La jurisprudence reconnaît également l’existence d’un fait dommageable par abstention lorsque le comportement passif a causé un dommage prévisible et évitable.
Comportement de bon père de famille et abstention
Le standard du comportement du bon père de famille (article 1240 du Code civil) est parfois utilisé par les juges pour apprécier si l’abstention d’un individu constitue une faute selon l’attente raisonnable qu’on peut avoir d’une personne placée dans des circonstances analogues.
Abstention en droit administratif
Responsabilité de l’administration
En droit public, l’abstention peut fonder la responsabilité administrative lorsqu’une autorité publique s’abstient illégalement d’exercer ses compétences, provoquant un préjudice direct à un administré.
Exemple typique : l’abstention fautive d’une commune de prendre des mesures de sécurité routière malgré la connaissance d’un danger manifeste.
Contrôle juridictionnel de l’abstention
Le juge administratif est compétent pour apprécier la légalité d’une abstention dans le cadre du recours pour excès de pouvoir. Une carence fautive de l’administration peut ainsi être sanctionnée, notamment en matière de police administrative, d’urbanisme ou de santé publique.
Abstention en droit des sociétés
Abstention lors des votes en assemblée
Dans le cadre des assemblées générales d’actionnaires ou d’associés, un participant peut choisir de ne pas voter, ce qui constitue une abstention volontaire. Cette abstention produit des effets juridiques spécifiques :
- En principe, une abstention n’est pas considérée comme un vote contre.

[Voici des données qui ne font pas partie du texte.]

-- ==== Sys2Proof/Laws/Buckets.lean ====
section
/-! SUPPORT. The shell sort of the big buckets: every pass only reorders, and the last pass, with gap 1, sorts. -/

namespace Sys2Proof.Machine

open Sys2Proof.Safety

variable (size : Byte → Nat)

/-! ## Every pass reorders -/

theorem length_sinkEntry (h : Nat) (v : Byte) :
    ∀ fuel j l, (sinkEntry size h v fuel j l).length = l.length := by
  intro fuel
  induction fuel with
  | zero => intro j l; simp [sinkEntry]
  | succ fuel ih =>
    intro j l
    rw [sinkEntry]
    split
    · rw [ih, List.length_set]
    · rw [List.length_set]

/-- Moving an entry from place `i` to place `j` while `v` takes place `i` is putting `v` at `j` and swapping. -/
theorem set_set_perm (l : List Byte) (i j : Nat) (v : Byte) (hi : i < l.length) (hj : j < l.length) (hne : i ≠ j) :
    ((l.set j (l.getD i 0)).set i v).Perm (l.set j v) := by
  rw [List.perm_iff_count]
  intro x
  have hd : l.getD i 0 = l[i] := by simp [List.getD_eq_getElem?_getD, hi]
  rw [hd, List.count_set (h := by simpa using hi), List.count_set (h := hj), List.count_set (h := hj),
    List.getElem_set_of_ne (Ne.symm hne)]
  have h1 : 0 < l.count l[j] := List.count_pos_iff.mpr (List.getElem_mem hj)
  have h2 : 0 < l.count l[i] := List.count_pos_iff.mpr (List.getElem_mem hi)
  have h3 : l[j] = l[i] → 2 ≤ l.count l[i] := by
    intro he
    rw [← List.duplicate_iff_two_le_count]
    rcases Nat.lt_or_gt_of_ne hne with hlt | hlt
    · exact List.duplicate_iff_exists_distinct_get.mpr ⟨⟨i, hi⟩, ⟨j, hj⟩, hlt, rfl, he.symm⟩
    · exact List.duplicate_iff_exists_distinct_get.mpr ⟨⟨j, hj⟩, ⟨i, hi⟩, hlt, he.symm, rfl⟩
  by_cases c1 : l[j] = x <;> by_cases c2 : l[i] = x <;> by_cases c3 : v = x <;> simp_all

theorem sinkEntry_perm (h : Nat) (hh : 0 < h) (v : Byte) :
    ∀ fuel j l, j < l.length → (sinkEntry size h v fuel j l).Perm (l.set j v) := by
  intro fuel
  induction fuel with
  | zero => intro j l _; exact List.Perm.refl _
  | succ fuel ih =>
    intro j l hj
    rw [sinkEntry]
    split
    · next hc =>
      refine (ih (j - h) _ (by rw [List.length_set]; omega)).trans ?_
      exact set_set_perm l (j - h) j v (by omega) hj (by omega)
    · exact List.Perm.refl _

theorem foldl_sinkEntry_perm (h : Nat) (hh : 0 < h) :
    ∀ (is : List Nat) (l : List Byte), (∀ i ∈ is, i < l.length) →
      (is.foldl (fun l i => sinkEntry size h (l.getD i 0) i i l) l).Perm l := by
  intro is
  induction is with
  | nil => intro l _; exact List.Perm.refl _
  | cons i is ih =>
    intro l hl
    have hi := hl i List.mem_cons_self
    have hd : l.getD i 0 = l[i] := by simp [List.getD_eq_getElem?_getD, hi]
    rw [List.foldl_cons]
    refine (ih _ fun k hk => ?_).trans ?_
    · rw [length_sinkEntry]
      exact hl k (List.mem_cons_of_mem _ hk)
    · have := sinkEntry_perm size h hh (l.getD i 0) i i l hi
      rwa [hd, List.set_getElem_self, ← hd] at this

theorem gapPass_perm (h : Nat) (hh : 0 < h) (l : List Byte) (hl : l.length = 256) : (gapPass size l h).Perm l := by
  refine foldl_sinkEntry_perm size h hh _ l fun i hi => ?_
  have := List.mem_range'_1.mp hi
  omega

theorem foldl_gapPass_perm :
    ∀ (hs : List Nat) (l : List Byte), (∀ h ∈ hs, 0 < h) → l.length = 256 → (hs.foldl (gapPass size) l).Perm l := by
  intro hs
  induction hs with
  | nil => intro l _ _; exact List.Perm.refl _
  | cons h hs ih =>
    intro l hp hl
    have hp1 := gapPass_perm size h (hp h List.mem_cons_self) l hl
    exact (ih _ (fun k hk => hp k (List.mem_cons_of_mem _ hk)) (hp1.length_eq.trans hl)).trans hp1

/-- `BORD` is a permutation of the byte values (41_presort.md R148 (a)). -/
theorem bigOrder_perm : (bigOrder size).Perm identityBytes :=
  foldl_gapPass_perm size shellGaps identityBytes (by decide) (by simp [identityBytes])

theorem length_bigOrder : (bigOrder size).length = 256 := by
  rw [(bigOrder_perm size).length_eq]
  simp [identityBytes]

/-! ## The last pass sorts -/

/-- The first `n` entries are in ascending order of size. -/
def SortedUpTo (l : List Byte) (n : Nat) : Prop :=
  ∀ x y, x < y → y < n → size (l.getD x 0) ≤ size (l.getD y 0)

theorem getD_set (l : List Byte) (i j : Nat) (v : Byte) (hi : i < l.length) :
    (l.set i v).getD j 0 = if j = i then v else l.getD j 0 := by
  simp only [List.getD_eq_getElem?_getD, List.getElem?_set]
  by_cases h : j = i
  · subst h
    simp [hi]
  · simp [h, Ne.symm h]

/-- Sinking `v` from place `j`, when the entries before `j` are sorted, those after it up to `n` are sorted and
greater than `v`, and no entry before `j` is greater than one after it. -/
theorem sinkEntry_sorted (v : Byte) (n : Nat) :
    ∀ fuel j l, j ≤ fuel → j < n → n ≤ l.length →
      (∀ x y, x < y → y < n → x ≠ j → y ≠ j → size (l.getD x 0) ≤ size (l.getD y 0)) →
      (∀ y, j < y → y < n → size v ≤ size (l.getD y 0)) →
      SortedUpTo size (sinkEntry size 1 v fuel j l) n := by
  have place : ∀ (j : Nat) (l : List Byte), j < n → n ≤ l.length →
      (∀ x y, x < y → y < n → x ≠ j → y ≠ j → size (l.getD x 0) ≤ size (l.getD y 0)) →
      (∀ y, j < y → y < n → size v ≤ size (l.getD y 0)) →
      (∀ x, x < j → size (l.getD x 0) ≤ size v) → SortedUpTo size (l.set j v) n := by
    intro j l hj hn hs ha hb x y hxy hy
    rw [getD_set l j x v (by omega), getD_set l j y v (by omega)]
    by_cases hx : x = j
    · subst hx
      rw [if_pos rfl, if_neg (by omega)]
      exact ha y hxy hy
    · rw [if_neg hx]
      by_cases hyj : y = j
      · subst hyj
        rw [if_pos rfl]
        exact hb x hxy
      · rw [if_neg hyj]
        exact hs x y hxy hy hx hyj
  intro fuel
  induction fuel with
  | zero =>
    intro j l hf hj hn hs ha
    exact place j l hj hn hs ha fun x hx => by omega
  | succ fuel ih =>
    intro j l hf hj hn hs ha
    rw [sinkEntry]
    split
    · next hc =>
      refine ih (j - 1) _ (by omega) (by omega) (by rw [List.length_set]; exact hn) ?_ ?_
      · intro x y hxy hy hx hyj
        rw [getD_set l j x _ (by omega), getD_set l j y _ (by omega)]
        by_cases h1 : x = j
        · subst h1
          rw [if_pos rfl, if_neg (by omega)]
          exact hs _ y (by omega) hy (by omega) (by omega)
        · rw [if_neg h1]
          by_cases h2 : y = j
          · subst h2
            rw [if_pos rfl]
            exact hs x _ (by omega) (by omega) h1 (by omega)
          · rw [if_neg h2]
            exact hs x y hxy hy h1 h2
      · intro y h1 h2
        rw [getD_set l j y _ (by omega)]
        by_cases hyj : y = j
        · rw [if_pos hyj]
          exact Nat.le_of_lt hc.2
        · rw [if_neg hyj]
          exact ha y (by omega) h2
    · next hc =>
      refine place j l hj hn hs ha fun x hx => ?_
      have h1 : size (l.getD (j - 1) 0) ≤ size v := Nat.le_of_not_lt fun h => hc ⟨by omega, h⟩
      by_cases hxj : x = j - 1
      · rwa [hxj]
      · exact (hs x (j - 1) (by omega) (by omega) (by omega) (by omega)).trans h1

theorem foldl_sinkEntry_sorted :
    ∀ (n i : Nat) (l : List Byte), i + n ≤ l.length → SortedUpTo size l i →
      SortedUpTo size ((List.range' i n).foldl (fun l i => sinkEntry size 1 (l.getD i 0) i i l) l) (i + n) := by
  intro n
  induction n with
  | zero => intro i l _ h; exact h
  | succ n ih =>
    intro i l hl h
    rw [List.range'_succ, List.foldl_cons, show i + (n + 1) = i + 1 + n by omega]
    refine ih (i + 1) _ (by rw [length_sinkEntry]; omega) ?_
    refine sinkEntry_sorted size _ (i + 1) i i l (Nat.le_refl i) (by omega) (by omega) ?_ ?_
    · intro x y hxy hy hx hyi
      exact h x y hxy (by omega)
    · intro y h1 h2
      omega

/-- `BORD` is in ascending order of size (R148 (b)). -/
theorem bigOrder_sorted : SortedUpTo size (bigOrder size) 256 := by
  have hp := foldl_gapPass_perm size [121, 40, 13, 4] identityBytes (by decide) (by simp [identityBytes])
  have hl := hp.length_eq
  rw [bigOrder, show shellGaps = [121, 40, 13, 4] ++ [1] from rfl, List.foldl_append, List.foldl_cons, List.foldl_nil]
  generalize [121, 40, 13, 4].foldl (gapPass size) identityBytes = l at hl
  rw [gapPass]
  refine foldl_sinkEntry_sorted size 255 1 _ (by rw [hl]; simp [identityBytes]) ?_
  intro x y hxy hy
  omega

/-! ## `BORD` after `BIGORD` -/

theorem bordAt_orderBuckets (s : State) (j : Nat) :
    s.orderBuckets.bordAt j =
      if j < 256 then (bigOrder fun b => bucketSize s b.toNat).getD j 0 else s.bordAt j := by
  have hf : (fun b : Byte => ((List.range 256).map s.bigSize).getD b.toNat 0) = fun b => bucketSize s b.toNat := by
    funext b
    rw [List.getD_eq_getElem?_getD, List.getElem?_map, List.getElem?_range b.isLt]
    exact bigSize_eq_bucketSize s b.toNat
  show (Memory.find (Memory.load s.bord 0 (bigOrder _)) j).getD _ = _
  rw [hf, Memory.find_load, length_bigOrder]
  by_cases h : j < 256
  · rw [if_pos (by omega), if_pos h, Nat.sub_zero, List.getD_eq_getElem?_getD,
      List.getElem?_eq_getElem (by rw [length_bigOrder]; exact h)]
    rfl
  · rw [if_neg (by omega), if_neg h]
    rfl

/-! ## The list and the array of R147: the loops of the model and those of the statements leave the same -/

/-- The list holds what the array holds. -/
def Matches (l : List Byte) (bord : Nat → Nat) : Prop := l.length = 256 ∧ ∀ k < 256, (l.getD k 0).toNat = bord k

theorem matches_set (l : List Byte) (bord : Nat → Nat) (j : Nat) (v : Byte) (h : Matches l bord) (hj : j < 256) :
    Matches (l.set j v) (Function.update bord j v.toNat) := by
  refine ⟨by simpa using h.1, fun k hk => ?_⟩
  rw [getD_set _ _ _ _ (by rw [h.1]; exact hj)]
  by_cases hkj : k = j
  · subst hkj
    simp
  · simp only [if_neg hkj, Function.update_of_ne hkj]
    exact h.2 k hk

theorem matches_sinkEntry (sizeOf : Nat → Nat) (h : Nat) (v : Byte) :
    ∀ fuel j l bord, j < 256 → Matches l bord →
      Matches (sinkEntry (fun b => sizeOf b.toNat) h v fuel j l) (sinkInBord sizeOf h v.toNat fuel j bord) := by
  intro fuel
  induction fuel with
  | zero => exact fun j l bord hj hm => matches_set _ _ _ _ hm hj
  | succ fuel ih =>
    intro j l bord hj hm
    rw [sinkEntry, sinkInBord, hm.2 _ (by omega)]
    split
    · have hset := matches_set l bord j (l.getD (j - h) 0) hm hj
      rw [hm.2 _ (by omega)] at hset
      exact ih _ _ _ (by omega) hset
    · exact matches_set _ _ _ _ hm hj

theorem matches_foldl_sinkEntry (sizeOf : Nat → Nat) (h : Nat) :
    ∀ (is : List Nat) l bord, (∀ i ∈ is, i < 256) → Matches l bord →
      Matches (is.foldl (fun l i => sinkEntry (fun b => sizeOf b.toNat) h (l.getD i 0) i i l) l)
        (is.foldl (fun bord i => sinkInBord sizeOf h (bord i) i i bord) bord) := by
  intro is
  induction is with
  | nil => exact fun l bord _ hm => hm
  | cons i is ih =>
    intro l bord hi hm
    have h256 := hi i List.mem_cons_self
    refine ih _ _ (fun x hx => hi x (List.mem_cons_of_mem _ hx)) ?_
    beta_reduce
    rw [← hm.2 _ h256]
    exact matches_sinkEntry _ _ _ _ _ _ _ h256 hm

/-- The order of the model is what the loops of R147 leave, ties included. -/
theorem matches_bigOrder (sizeOf : Nat → Nat) :
    Matches (bigOrder fun b => sizeOf b.toNat) (bordAfterLoops sizeOf) := by
  have key : ∀ (gaps : List Nat) l bord, Matches l bord →
      Matches (gaps.foldl (gapPass fun b => sizeOf b.toNat) l)
        (gaps.foldl (fun bord h =>
          (List.range' h (256 - h)).foldl (fun bord i => sinkInBord sizeOf h (bord i) i i bord) bord) bord) := by
    intro gaps
    induction gaps with
    | nil => exact fun l bord hm => hm
    | cons h gaps ih =>
      exact fun l bord hm => ih _ _ (matches_foldl_sinkEntry _ _ _ _ _
        (fun i hi => by have := List.mem_range'.mp hi; omega) hm)
  refine key _ _ _ ⟨by simp [identityBytes], fun k hk => ?_⟩
  simp [identityBytes, List.getD_eq_getElem?_getD, hk, BitVec.toNat_ofNat, Nat.mod_eq_of_lt]

end Sys2Proof.Machine
end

- Elle peut avoir pour effet indirect d’augmenter la majorité des voix exprimées en faveur d’une résolution, selon le mode de calcul retenu.
- Dans certaines SARL, les statuts peuvent prévoir que l’abstention équivaut à un vote défavorable, ce qui en modifie l’incidence juridique.
Responsabilité du dirigeant pour abstention fautive
Un dirigeant social peut voir sa responsabilité engagée s’il s’abstient d’agir dans l’intérêt de la société, notamment en cas d’inertie face à des difficultés financières. Le manquement à l’obligation de gestion prudente peut constituer une faute de gestion susceptible d’engager sa responsabilité civile à l’égard de la société ou de ses créanciers.
Abstention en politique
En matière politique, l’abstention renvoie principalement au comportement de l’électeur qui choisit de ne pas participer à un scrutin.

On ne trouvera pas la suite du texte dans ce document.